*Materials provided*:
/-- One more update, or the fresh count of a RESET, accounts for the histories. -/
theorem exec_complementary {i : Instr} {s t : State} (hs : s.complementary) (h : exec i s = .next t) :
    t.complementary := by
  obtain ⟨n, hn, hafter⟩ := hs
  obtain ⟨hg, hb⟩ | ⟨hg, hb⟩ | ⟨good, hg, hb⟩ := exec_goodBad h
  · exact ⟨n, hn, by rwa [State.complementaryAfter, hg, hb]⟩
  · exact complementary_of_after (complementaryAfter_zero hg hb)
  · have hnext := dcdStep_complementaryAfter good hafter
    exact complementary_of_after (n := n + 1) (by rwa [State.complementaryAfter, hg, hb])

theorem exec_good {i : Instr} {s t : State} (hwf : i.wf s.cfg = true) (hs : s.Good) (h : exec i s = .next t) :
    t.Good :=
  ⟨exec_fits hwf hs.fits h, exec_zeroFilled hs.zeroFilled h, exec_complementary hs.complementary h⟩

/-- Taking a word touches nothing that `State.Good` speaks of. -/
theorem takeWord_good {s s' : State} {w : FetchWord} (hs : s.Good) (h : takeWord s = some (w, s')) : s'.Good := by
  obtain ⟨b, -, -, rfl⟩ | ⟨b, rest, -, -, -, rfl⟩ := takeWord_eq_some h
  all_goals exact ⟨hs.fits, hs.zeroFilled, hs.complementary⟩

/-- Settles O35: what the decoder answers is well formed, and a well-formed instruction keeps a Good state. -/
theorem goodStateKept : Obligations.GoodStateKept := by
  unfold Obligations.GoodStateKept
  intro s t hs h
  obtain ⟨i, s', hf, he⟩ := step_eq_next h
  obtain ⟨-, w, hw, hd⟩ := fetch_eq_ok hf
  obtain ⟨-, hcfg, -⟩ := takeWord_frame hw
  exact exec_good (hcfg ▸ decode_wf hd) (takeWord_good hs hw) he

/-- Settles O28: an update enters a decision and its complement, and any other step keeps or empties both histories. -/
theorem newestBitsExclusive : Obligations.NewestBitsExclusive := by
  unfold Obligations.NewestBitsExclusive
  constructor
  · intro s sp hr
    exact ⟨_, exec_eq_next.2 ⟨hr.1, .inr hr.2, rfl⟩, dcdStep_newest _ s⟩
  · intro s t hs h
    obtain ⟨i, s', hf, he⟩ := step_eq_next h
    obtain ⟨-, w, hw, -⟩ := fetch_eq_ok hf
    obtain ⟨⟨-, -, hg', hb', -, -⟩, -⟩ := takeWord_frame hw
    rw [← hg', ← hb'] at hs
    obtain ⟨hg, hb⟩ | hempty | ⟨good, hg, hb⟩ := exec_goodBad he
    · rwa [hg, hb]
    · exact .inr hempty
    · left
      rw [hg, hb]
      exact dcdStep_newest good s'

/-! Several updates from empty histories. -/

/-- Each update of a sequence adds one to the number that accounts for the histories. -/
theorem execAll_dcdUpdates {s : State} {n : Nat} (hr : s.running) (hs : s.complementaryAfter n) (sps : List Word32) :
    ∃ t, execAll (sps.map .dcdUpdate) s = .next t ∧ t.complementaryAfter (n + sps.length) := by
  induction sps generalizing s n with
  | nil => exact ⟨s, rfl, hs⟩
  | cons sp sps ih =>
    have he : exec (.dcdUpdate sp) s = .next (dcdUpdateState sp s) := whenRunning_of_running hr
    obtain ⟨t, ht, hafter⟩ := ih (s := dcdUpdateState sp s) hr (dcdStep_complementaryAfter _ hs)
    refine ⟨t, ?_, ?_⟩
    · simpa only [List.map_cons, execAll, he] using ht
    · rwa [List.length_cons, Nat.add_comm sps.length 1, ← Nat.add_assoc]

/-- Settles O29: the union and the intersection of the histories give the counts and, once full, the complement. -/
theorem historiesAfterUpdates : Obligations.HistoriesAfterUpdates := by
  unfold Obligations.HistoriesAfterUpdates
  intro s sps hr hg hb
  obtain ⟨t, ht, hand, hor⟩ := execAll_dcdUpdates hr (complementaryAfter_zero hg hb) sps
  rw [Nat.zero_add] at hor
  refine ⟨t, ht, hand, ?_, ?_, fun hfull => ?_⟩
  · rw [hor, lowOnes_toNat]
  · rw [popcount32_add, hand, hor, popcount32_lowOnes, popcount32_zero, Nat.add_zero]
  · have hones : u32 (2 ^ 32 - 1) = BitVec.allOnes 32 := by decide
    rw [Nat.min_eq_right hfull, hones] at hor
    exact eq_not_of_disjoint_of_full hand hor
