-- ==== Sys2Proof/Word.lean ====
section
/-! DEFINITION. The word types of the block: the byte, the 32-bit word and the four bytes of one
instruction in buffer order (spec/00_scope.md R10, spec/30_encoding.md R48). -/

namespace Sys2Proof

/-- A byte of the instruction buffer, 0 to 255 (R10). -/
abbrev Byte := BitVec 8

/-- A 32-bit value: an operand value (R15), a `current_address` or a target (R24, R33). -/
abbrev Word := BitVec 32

/-- The four bytes of one instruction in buffer order, `b[0]` (the opcode byte) to `b[3]` (R10, R48). -/
structure Bytes4 where
  b0 : Byte
  b1 : Byte
  b2 : Byte
  b3 : Byte
deriving DecidableEq, Repr

end Sys2Proof
end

*The task*:
Emit the records above again, exactly, with no line skipped.

*Problem solution*:
/-- One more update, or the fresh count of a RESET, accounts for the histories. -/
theorem exec_complementary {i : Instr} {s t : State} (hs : s.complementary) (h : exec i s = .next t) :
    t.complementary := by
  obtain ⟨n, hn, hafter⟩ := hs
  obtain ⟨hg, hb⟩ | ⟨hg, hb⟩ | ⟨good, hg, hb⟩ := exec_goodBad h
  · exact ⟨n, hn, by rwa [State.complementaryAfter, hg, hb]⟩
  · exact complementary_of_after (complementaryAfter_zero hg hb)
  · have hnext := dcdStep_complementaryAfter good hafter
    exact complementary_of_after (n := n + 1) (by rwa [State.complementaryAfter, hg, hb])

theorem exec_good {i : Instr} {s t : State} (hwf : i.wf s.cfg = true) (hs : s.Good) (h : exec i s = .next t) :
    t.Good :=
  ⟨exec_fits hwf hs.fits h, exec_zeroFilled hs.zeroFilled h, exec_complementary hs.complementary h⟩

/-- Taking a word touches nothing that `State.Good` speaks of. -/
theorem takeWord_good {s s' : State} {w : FetchWord} (hs : s.Good) (h : takeWord s = some (w, s')) : s'.Good := by
  obtain ⟨b, -, -, rfl⟩ | ⟨b, rest, -, -, -, rfl⟩ := takeWord_eq_some h
  all_goals exact ⟨hs.fits, hs.zeroFilled, hs.complementary⟩

/-- Settles O35: what the decoder answers is well formed, and a well-formed instruction keeps a Good state. -/
theorem goodStateKept : Obligations.GoodStateKept := by
  unfold Obligations.GoodStateKept
  intro s t hs h
  obtain ⟨i, s', hf, he⟩ := step_eq_next h
  obtain ⟨-, w, hw, hd⟩ := fetch_eq_ok hf
  obtain ⟨-, hcfg, -⟩ := takeWord_frame hw
  exact exec_good (hcfg ▸ decode_wf hd) (takeWord_good hs hw) he

/-- Settles O28: an update enters a decision and its complement, and any other step keeps or empties both histories. -/
theorem newestBitsExclusive : Obligations.NewestBitsExclusive := by
  unfold Obligations.NewestBitsExclusive
  constructor
  · intro s sp hr
    exact ⟨_, exec_eq_next.2 ⟨hr.1, .inr hr.2, rfl⟩, dcdStep_newest _ s⟩
  · intro s t hs h
    obtain ⟨i, s', hf, he⟩ := step_eq_next h
    obtain ⟨-, w, hw, -⟩ := fetch_eq_ok hf
    obtain ⟨⟨-, -, hg', hb', -, -⟩, -⟩ := takeWord_frame hw
    rw [← hg', ← hb'] at hs
    obtain ⟨hg, hb⟩ | hempty | ⟨good, hg, hb⟩ := exec_goodBad he
    · rwa [hg, hb]
    · exact .inr hempty
    · left
      rw [hg, hb]
      exact dcdStep_newest good s'

/-! Several updates from empty histories. -/

/-- Each update of a sequence adds one to the number that accounts for the histories. -/
theorem execAll_dcdUpdates {s : State} {n : Nat} (hr : s.running) (hs : s.complementaryAfter n) (sps : List Word32) :
    ∃ t, execAll (sps.map .dcdUpdate) s = .next t ∧ t.complementaryAfter (n + sps.length) := by
  induction sps generalizing s n with
  | nil => exact ⟨s, rfl, hs⟩
  | cons sp sps ih =>
    have he : exec (.dcdUpdate sp) s = .next (dcdUpdateState sp s) := whenRunning_of_running hr
    obtain ⟨t, ht, hafter⟩ := ih (s := dcdUpdateState sp s) hr (dcdStep_complementaryAfter _ hs)
    refine ⟨t, ?_, ?_⟩
    · simpa only [List.map_cons, execAll, he] using ht
    · rwa [List.length_cons, Nat.add_comm sps.length 1, ← Nat.add_assoc]

/-- Settles O29: the union and the intersection of the histories give the counts and, once full, the complement. -/
theorem historiesAfterUpdates : Obligations.HistoriesAfterUpdates := by
  unfold Obligations.HistoriesAfterUpdates
  intro s sps hr hg hb
  obtain ⟨t, ht, hand, hor⟩ := execAll_dcdUpdates hr (complementaryAfter_zero hg hb) sps
  rw [Nat.zero_add] at hor
  refine ⟨t, ht, hand, ?_, ?_, fun hfull => ?_⟩
  · rw [hor, lowOnes_toNat]
  · rw [popcount32_add, hand, hor, popcount32_lowOnes, popcount32_zero, Nat.add_zero]
  · have hones : u32 (2 ^ 32 - 1) = BitVec.allOnes 32 := by decide
    rw [Nat.min_eq_right hfull, hones] at hor
    exact eq_not_of_disjoint_of_full hand hor
-- ==== Sys2Proof/Word.lean ====
section
/-! DEFINITION. The word types of the block: the byte, the 32-bit word and the four bytes of one
instruction in buffer order (spec/00_scope.md R10, spec/30_encoding.md R48). -/

namespace Sys2Proof

/-- A byte of the instruction buffer, 0 to 255 (R10). -/
abbrev Byte := BitVec 8

/-- A 32-bit value: an operand value (R15), a `current_address` or a target (R24, R33). -/
abbrev Word := BitVec 32

/-- The four bytes of one instruction in buffer order, `b[0]` (the opcode byte) to `b[3]` (R10, R48). -/
structure Bytes4 where
  b0 : Byte
  b1 : Byte
  b2 : Byte
  b3 : Byte
deriving DecidableEq, Repr

end Sys2Proof
end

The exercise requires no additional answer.